In June, HCA sued seven people, including a Pharmed assistant vice president, Erika Urquiza, 36, but not Pharmed itself or the brothers. The lawsuit alleges that Urquiza paid kickbacks to two employees of HCA's Kendall Regional Medical Center, who then ordered supplies from Pharmed that never were delivered. HCA paid Pharmed $3.5 million for the supplies, the lawsuit states.
The lawsuit claims Urquiza and her husband Luis used Gator Sports Collectibles to pay the hospital employees. State records show the company was incorporated by Charles J. Sanchez, who has been listed as the officer/registered agent of many companies started by the de Céspedes brothers, including Quality One, the corporation named in the AmerisourceBergen lawsuit.
In the incorporation papers for Gator Sports, Sanchez gave an address that was the same as Pharmed's headquarters in Doral. Sanchez and Luis Urquiza both say Sanchez incorporated the company as a favor to the Urquizas, not the brothers.
In the lawsuit, HCA states "the Pharmed Scheme Defendants have made extraordinary efforts to hide their ill-gotten gains, and they continue to do so."
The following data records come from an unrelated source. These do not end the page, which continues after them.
/-- Only the recorder, the counters and the output differ, and of the counters only the recorder's own. -/
def LogOnly (s t : State) : Prop :=
  ∃ e c o, t = { s with evr := e, ctr := c, out := o } ∧ ∀ p, p < 0x400200 ∨ 0x400228 ≤ p → c.find? p = s.ctr.find? p

theorem LogOnly.refl (s : State) : LogOnly s s := ⟨_, _, _, rfl, fun _ _ => rfl⟩

theorem LogOnly.trans {a b c : State} (h : LogOnly a b) (g : LogOnly b c) : LogOnly a c := by
  obtain ⟨e, c1, o, rfl, h⟩ := h
  obtain ⟨e, c1, o, rfl, g⟩ := g
  exact ⟨_, _, _, rfl, fun p hp => (g p hp).trans (h p hp)⟩

theorem logOnly_count {off k : Nat} {s : State} (h : 0x400200 ≤ off ∧ off < 0x400228) : LogOnly s (count off k s) :=
  ⟨_, _, _, rfl, fun p hp => Tab.find_set_other _ _ _ _ (by omega)⟩

theorem logOnly_evr (e : Evr) (s : State) : LogOnly s { s with evr := e } := ⟨_, _, _, rfl, fun _ _ => rfl⟩
theorem logOnly_emit (x : Out) (s : State) : LogOnly s (emit x s) := ⟨_, _, _, rfl, fun _ _ => rfl⟩
theorem logOnly_pfVector (v : Nat) (s : State) : LogOnly s (pfVector v s) := ⟨_, _, _, rfl, fun _ _ => rfl⟩
theorem logOnly_takeSeq (s : State) : LogOnly s (takeSeq s) := (logOnly_evr _ s).trans (logOnly_count (by decide))

theorem logOnly_lastGasp (r : Record) (s : State) : LogOnly s (lastGaspRecord r s) := by
  simp only [lastGaspRecord]
  split
  · exact (logOnly_takeSeq s).trans ((logOnly_evr _ _).trans (logOnly_evr _ _))
  · exact (logOnly_takeSeq s).trans ((logOnly_evr _ _).trans (logOnly_count (by decide)))

theorem logOnly_storeRecord (code origin master : Nat) (pl : List Byte) (s : State) :
    LogOnly s (storeRecord code origin master pl s) := by
  simp only [storeRecord]
  split
  · exact logOnly_lastGasp _ _
  · split
    · exact (logOnly_takeSeq s).trans ((logOnly_evr _ _).trans ((logOnly_evr _ _).trans
        ((logOnly_lastGasp _ _).trans (logOnly_pfVector _ _))))
    · exact (logOnly_takeSeq s).trans (logOnly_evr _ _)

theorem logOnly_foldInto (n : Nat) (s : State) : LogOnly s (foldInto n s) := by
  simp only [foldInto]; split <;> exact logOnly_evr _ _

theorem logOnly_evrWrite (code origin master : Nat) (pl : List Byte) (s : State) : LogOnly s (evrWrite code origin master pl s).1 := by
  simp only [evrWrite]
  split
  · exact logOnly_storeRecord _ _ _ _ _
  · split
    · split
      · exact (logOnly_evr _ _).trans (logOnly_count (by decide))
      · refine LogOnly.trans ?_ (logOnly_storeRecord _ _ _ _ _)
        split
        · exact logOnly_evr _ _
        · exact (logOnly_evr _ _).trans (logOnly_storeRecord _ _ _ _ _)
    · split
      · split
        · exact (logOnly_foldInto _ _).trans (logOnly_count (by decide))
        · exact logOnly_storeRecord _ _ _ _ _
      · exact logOnly_storeRecord _ _ _ _ _

theorem logOnly_record (code : Nat) (items : List (Nat × Nat)) (s : State) : LogOnly s (record code items s) :=
  logOnly_evrWrite _ _ _ _ _
theorem logOnly_recordBy (master code : Nat) (items : List (Nat × Nat)) (s : State) : LogOnly s (recordBy master code items s) :=
  logOnly_evrWrite _ _ _ _ _
theorem logOnly_memRecord (master code : Nat) (items : List (Nat × Nat)) (s : State) : LogOnly s (memRecord master code items s) :=
  (logOnly_recordBy _ _ _ _).trans (logOnly_pfVector _ _)
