-- ==== Sys2Proof/Laws/Kept/VideoDecode.lean ====
section
/-! SUPPORT. What `Machine/VideoDecode.lean` defines keeps the byte memories in their canonical form. -/

set_option linter.unusedVariables false

namespace Sys2Proof

open Machine

theorem kept_fillPool {a0 a1 a2 a3} (h2a : State.memOk a2) (h3a : State.memOk a3) : State.memOk (fillPool a0 a1 a2 a3).1 := by
  unfold fillPool
  exact ite_fst_mem (fun _ => kept_answer h3a) (fun _ => kept_answer (kept_trimPool (kept_takeRegions (kept_setPool h2a))))

theorem kept_setEnc {a0 a1 a2} (h2a : State.memOk a2) : State.memOk (setEnc a0 a1 a2) := by
  unfold setEnc
  exact mk_mem h2a

theorem kept_updEnc {a0 a1 a2} (h2a : State.memOk a2) : State.memOk (updEnc a0 a1 a2) := by
  unfold updEnc
  exact kept_setEnc h2a

theorem kept_setDec {a0 a1 a2} (h2a : State.memOk a2) : State.memOk (setDec a0 a1 a2) := by
  unfold setDec
  exact mk_mem h2a

theorem kept_finishDecRelease {a0 a1} (h1a : State.memOk a1) : State.memOk (finishDecRelease a0 a1) := by
  unfold finishDecRelease
  extract_lets -merge -underBinder +onlyGivenNames x0
  try clear_value x0
  extract_lets -merge -underBinder +onlyGivenNames x1
  have h2 : State.memOk (x1) := by
    unfold x1
    refine foldl_mem ?_ ?_
    · assumption
    · intro y3 y4 h5
      refine kept_updBuf ?_
      assumption
  try clear_value x1
  extract_lets -merge -underBinder +onlyGivenNames x6
  have h7 : State.memOk (x6) := by
    unfold x6
    refine kept_trimPool ?_
    refine kept_dropLoad ?_
    refine kept_dropWork ?_
    assumption
  try clear_value x6
  extract_lets -merge -underBinder +onlyGivenNames x8
  have h9 : State.memOk (x8) := by
    unfold x8
    split
    · refine kept_updSource ?_
      assumption
    · assumption
  try clear_value x8
  extract_lets -merge -underBinder +onlyGivenNames x10
  have h11 : State.memOk (x10) := by
    unfold x10
    refine kept_releaseId ?_
    refine kept_setDec ?_
    assumption
  try clear_value x10
  split
  · refine kept_complete ?_
    assumption
  · assumption

theorem kept_poolSetBody {a0 a1} (h1a : State.memOk a1) : State.memOk (poolSetBody a0 a1).1 := by
  have h (c : Prop) [Decidable c] (k : Nat) : State.memOk (if c then a1 else retireGeometry k a1) :=
    ite_mem (fun _ => h1a) (fun _ => kept_retireGeometry h1a)
  simp only [poolSetBody]
  refine ite_fst_mem (fun _ => h1a) (fun _ => ?_)
  refine ite_fst_mem (fun _ => h1a) (fun _ => ?_)
  refine ite_fst_mem (fun _ => h1a) (fun _ => ?_)
  refine ite_fst_mem (fun _ => h1a) (fun _ => ?_)
  exact kept_fillPool (h _ _) h1a

theorem kept_execVidPoolSet {a0 a1} (h1a : State.memOk a1) : ∀ t, execVidPoolSet a0 a1 = .next t → State.memOk t := by
  unfold execVidPoolSet
  refine kept_onWf ?_
  refine kept_command ?_ ?_
  · intro y0 y1 h2
    refine kept_strictly ?_ ?_
    · intro y3 y4 h5
      refine kept_poolSetBody ?_
      assumption
    · assumption
  · assumption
Court documents contain e-mails between Urquiza and hospital employee Victor Garcia that hint others were involved. Garcia frequently asked Urquiza when he was going to get paid. "I beg and plead every day, " Urquiza responded at one point.
On March 19, Urquiza sent an e-mail to Sandra Johannes: "ANYTHING? $$$"
Within a minute, Johannes responded: "Not today, but yes." Her e-mail was signed with her name and title, executive assistant. Two former employees say she is the executive assistant to the brothers.
Three days later, Urquiza received the money.
Urquiza's attorney is George M. Evans, who has represented Pharmed in numerous corporate matters, including the lawsuit brought by Wyeth. Evans said, "Due to the ongoing investigation, my clients have been instructed not to respond to your questions."
NO TALK OF DEFEAT
The brothers insist they are not finished. In their recent statement to The Miami Herald, they said: "Our recent business reversals are disappointing, but we fully intend to put these matters behind us and build new businesses that will also contribute to Miamis economy and quality of life."
In fact, they recently updated the corporate registration of one of their companies, Belo Medical Center Purchasing.
Meanwhile, Pharmed is vanishing in bankruptcy court. Most of its remaining supplies have been sold for $916,000. Last Monday, the headquarters and warehouse were auctioned off for $10.8 million. The sale is expected to close Friday.
Miami Herald staff writer Jay Weaver contributed to this report.